Instructions for the task: After finding the line with "is due on the" in the data below, set down exactly each line through the one with "step s = .next (u.elapse (s.sys.clk", inclusive, and stop there.

Data extracts START

-- ==== Sys2Proof/Machine/Timed.lean ====
section
/-! DEFINITION. What comes about by itself at a clock the state holds: the edges of the PWM array, the ends of settling and
calibration, outputs of the filter chain, the closing of records, the snapshot block (log entry 59). -/
namespace Sys2Proof.Machine

/-- What is under way, in the order in which things due on one clock come about. -/
inductive Timed where
  | load (n : Nat)
  | period (n : Nat)
  | cmp (n : Nat)
  | xc (n k : Nat)
  | dead (n : Nat) (outB : Bool)
  | blank (i : Nat)
  | filter (n : Nat)
  | refSettled (g : Nat)
  | spareCal
  | recClose (k : Nat)
  | snapLow
  | snapCopy
  | sinFault (k : Nat)
  | ssrLimit
  | proofHold
  | proofLimit
  | reorder (n : Nat)
  | idle (n : Nat)
  | noAnswer (tag : Nat)
  | ackLate
  | mirrorLate
  | apllLate
  | calLock
  | calHold
  | calExpire
  deriving DecidableEq, Repr

/-- It comes about (R241 to R252, R258, R271, R273, R280, R299, R307, R378, R385, R392, R395, R398, R411, R235, R343, R446, R465, R466). -/
def State.timed (s : State) : Timed → State
  | .load n => s.transfer n
  | .period n => s.periodDue n
  | .cmp n => s.cmpMatchAct n
  | .xc n k => s.xcMatchAct n k
  | .dead n outB => s.deadTimeAct n outB
  | .blank i => s.blankCloseAct i
  | .filter n => s.fltDeliver n
  | .refSettled g => s.refSettle g
  | .spareCal => s.spareCalAct
  | .recClose k => s.recordCloseAct k
  | .snapLow => s.snapLow
  | .snapCopy => s.snapDone
  | .sinFault k => (s.sinFaultDue k).flush
  | .ssrLimit => s.ssrExpired
  | .proofHold => s.holdOver
  | .proofLimit => (s.proofEnd false).flush
  | .reorder n => s.reorderOut n
  | .idle n => s.closeSess n
  | .noAnswer tag => s.mgmtAnswer tag 0x201 []
  | .ackLate => s.ackLateAct
  | .mirrorLate => s.mirrorTimeout
  | .apllLate => s.apllLateAct
  | .calLock => s.calLock
  | .calHold => s.calHold
  | .calExpire => s.holdExpired

/-- The clock of the present step at which counter `n` reaches count ≥ `v`; none where its time base stands still. -/
def State.countClk (s : State) (n v : Nat) : Option Nat :=
  if s.flag (Reg.PWMn_CFG n) 1 then some (max s.sys.bclk ((s.ctr n).base + v))
  else if s.running then some (s.accClk (((s.ctr n).base + v - s.ang.row.toNat * 2 ^ 24) * 2 ^ 40))
  else none

/-- What counter `n` has under way: a transfer while disabled, the end of its period, its compares, delayed edges. -/
def State.counterDue (s : State) (n : Nat) (c : Counter) : List (Nat × Timed) :=
  let at_ (b : Bool) (v : Nat) (e : Timed) : List (Nat × Timed) :=
    if b then ((s.countClk n v).map (fun t => (t, e))).toList else []
  let edge (r : Option Nat) (outB : Bool) : List (Nat × Timed) :=
    (r.map (fun t => (t + s.fld (Reg.PWMn_DT n) 0 12, Timed.dead n outB))).toList
  if !s.ctrEn n then (if c.pend then [(s.sys.clk, .load n)] else [])
  else
    at_ true c.per (.period n) ++ at_ (decide (c.ost = 0) && c.raw && decide (c.cmp < c.per)) c.cmp (.cmp n) ++
    at_ (!c.xm0 && decide (c.xc0 < c.per)) c.xc0 (.xc n 0) ++ at_ (!c.xm1 && decide (c.xc1 < c.per)) c.xc1 (.xc n 1) ++
    edge c.riseA false ++ edge c.riseB true

/-- What the record slot `k` has under way: a record closes 20 µs after REARM was entered, once there is room (R299). -/
def State.slotDue (s : State) (k : Nat) (x : AcqSlot) : List (Nat × Timed) :=
  if decide (x.st = 4) && (s.flag (Reg.SLOTk_CFG k) 3 || s.slotRoom k) then [(x.rearm + 8000, .recClose k)] else []

/-- What SAF has under way: input faults at t_disc + 1 ms, the limit of SS-R, the times of a proof test (R378, R385, R392). -/
def State.safDue (s : State) : List (Nat × Timed) :=
  (s.saf.sins.mapIdx (fun k i => (i.apart.map (fun t => (t + (s.sinDisc k + 1) * 400000, Timed.sinFault k))).toList)).flatten ++
  (s.ssrLimit.map (fun t => (t, Timed.ssrLimit))).toList ++ (s.holdEnd.map (fun t => (t, Timed.proofHold))).toList ++
  (s.proofLimit.map (fun t => (t, Timed.proofLimit))).toList

/-- What the sessions have under way in a unit that is no shadow: gaps, idle times, requests without an answer,
acknowledgements of the partner (R235, R343, R395, R398, R411). -/
def State.hostDue (s : State) : List (Nat × Timed) :=
  (if s.shadowing then [] else
    s.cmd.core.sess.flatMap (fun x => (x.gapEnd.map (fun t => (t, Timed.reorder x.num))).toList ++ [(s.idleEnd x, Timed.idle x.num)])) ++
  s.cmd.waits.flatMap (fun w => (w.tag.map (fun t => (w.since + 40000000, Timed.noAnswer t))).toList ++
    (if w.ack then [(w.since + 8000, Timed.ackLate)] else [])) ++
  (s.ldg.mirror.head?.map (fun m => (m.since + 8000, Timed.mirrorLate))).toList

/-- Everything under way with its clock. -/
def State.timedAll (s : State) : List (Nat × Timed) :=
  (s.pwm.ctrs.mapIdx (fun n c => s.counterDue n c)).flatten ++
  (s.pwm.trips.mapIdx (fun i t => (t.blankEnd.map (fun e => (e, Timed.blank i))).toList)).flatten ++
  (s.fltNext.map (fun p => (p.1, Timed.filter p.2))).toList ++
  (s.adc.settleEnd.mapIdx (fun g t => (t.map (fun e => (e, Timed.refSettled g))).toList)).flatten ++
  (s.calEnd.map (fun t => (t, Timed.spareCal))).toList ++
  (s.acq.slots.mapIdx (fun k x => s.slotDue k x)).flatten ++
  (if s.snap.pinOut then [(s.snap.latchClk + 400, .snapLow)] else []) ++
  (if s.snap.busy.isSome then [(s.snap.latchClk + 1600, .snapCopy)] else []) ++ s.safDue ++ s.hostDue ++
  (s.apllEnd.map (fun t => (t, Timed.apllLate))).toList ++ (s.lockEnd.map (fun t => (t, Timed.calLock))).toList ++
  (s.sourceEnd.map (fun t => (t, Timed.calHold))).toList ++ (s.holdEndClk.map (fun t => (t, Timed.calExpire))).toList

/-- What comes about first, of all that is due by clock `lim`. -/
def State.timedNext (s : State) (lim : Nat) : Option (Nat × Timed) :=
  s.timedAll.foldl (fun a x =>
    if lim < x.1 then a
    else match a with
      | some b => if x.1 < b.1 then some x else some b
      | none => some x) none

end Sys2Proof.Machine
end

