-- ==== Sys2Proof/Machine/Core.lean ====
section
/-! DEFINITION. The machine as the host takes it. -/

/-- The block: its state, its step and the state after reset. -/
def Sys2Proof.core : Host.Core := { State := Sys2Proof.Machine.State, Fault := Sys2Proof.Machine.Fault, Refusal := Sys2Proof.Machine.Refusal, step := Sys2Proof.Machine.step, reset := Sys2Proof.Machine.State.reset }
end

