-- ==== Sys2Proof/Certificates/Slice0/Obligations.lean ====
section
/-! DEFINITION. The statements for the provers. A block of the state that a statement does not name is unchanged: `t = { s with
x := t.x }` says that nothing but the block `x` differs, and `State.sysOnly` says the same of the registers and the event log. -/
open Sys2Proof Sys2Proof.Machine

/-- The queue: with a command at its front, a step is that command's effect on the state with the rest of the queue. -/
def Obligations.QueueStepRunsFront : Prop :=
  ∀ (c : Instr) (q : List Instr) (s : State), step { s with pending := c :: q } = exec c { s with pending := q }

/-- With nothing waiting, a step is one edge of the system clock (log entry 3, the model's choice): without power nothing
happens; before the angle base runs, one clock and one tick of module time pass; a boundary that is one clock away comes. What
is due on the clock reached comes about (log entry 59). -/
def Obligations.IdleStepIsClockEdge : Prop :=
  ∀ s : State, s.pending = [] →
    (s.pwr.on = false → step s = .next s) ∧
    (s.pwr.on = true → s.running = false → ∃ u : State,
      u = { s with sys := { s.sys with clk := s.sys.clk + 1, tai := s.sys.tai + s.tick } } ∧
      step s = .next (u.elapse (s.sys.clk + 1) elapseMax)) ∧
    (s.pwr.on = true → s.running = true → s.toBoundary ≤ 1 → step s = .next s.boundary) ∧
    (s.pwr.on = true → s.running = true → 1 < s.toBoundary → ∃ u : State,
      u = ((s.pass 1).pipelineTo ((s.pass 1).sys.clk - (s.pass 1).sys.bclk) (s.pass 1).ac).fireTo (s.pass 1).ac ∧
      step s = .next (u.elapse u.sys.clk elapseMax))

/-- The state after reset: INIT, the angle base stopped, nothing waiting, every register at its Reset value (R14, R37, R86).
The state after reset is safe. -/
def Obligations.ResetState : Prop :=
 (State.reset.mode = .init ∧ State.reset.ang.st = .stopped ∧ State.reset.pending = [] ∧
  (∀ a, State.reset.reg a = regReset a) ∧ State.reset.sys.ev.staged = [] ∧ State.reset.sys.ev.indexed = [] ∧
  State.reset.cmd.core.sess = []) ∧
 (State.reset.safe = true)

/-- The headline invariant. Every step of a safe state gives a safe state: the rate stays within 40 to 70 Hz, the register
file stays in canonical form, the event log stays without gaps and within its lengths, no part of the unit is lost, every
waiting command stays well-formed; a step takes at most the front command from the queue, and never changes the unit's order
code, serial number or hardware revision. -/
def Obligations.StepKeepsSafe : Prop :=
  ∀ s t : State, s.safe = true → step s = .next t →
    t.safe = true ∧ t.pending = s.pending.tail ∧ t.sys.order = s.sys.order ∧ t.sys.serial = s.sys.serial ∧
    t.sys.hwrev = s.sys.hwrev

Data extracts END

Completed exercise:
is due on the clock reached comes about (log entry 59). -/
def Obligations.IdleStepIsClockEdge : Prop :=
  ∀ s : State, s.pending = [] →
    (s.pwr.on = false → step s = .next s) ∧
    (s.pwr.on = true → s.running = false → ∃ u : State,
      u = { s with sys := { s.sys with clk := s.sys.clk + 1, tai := s.sys.tai + s.tick } } ∧
      step s = .next (u.elapse (s.sys.clk + 1) elapseMax)) ∧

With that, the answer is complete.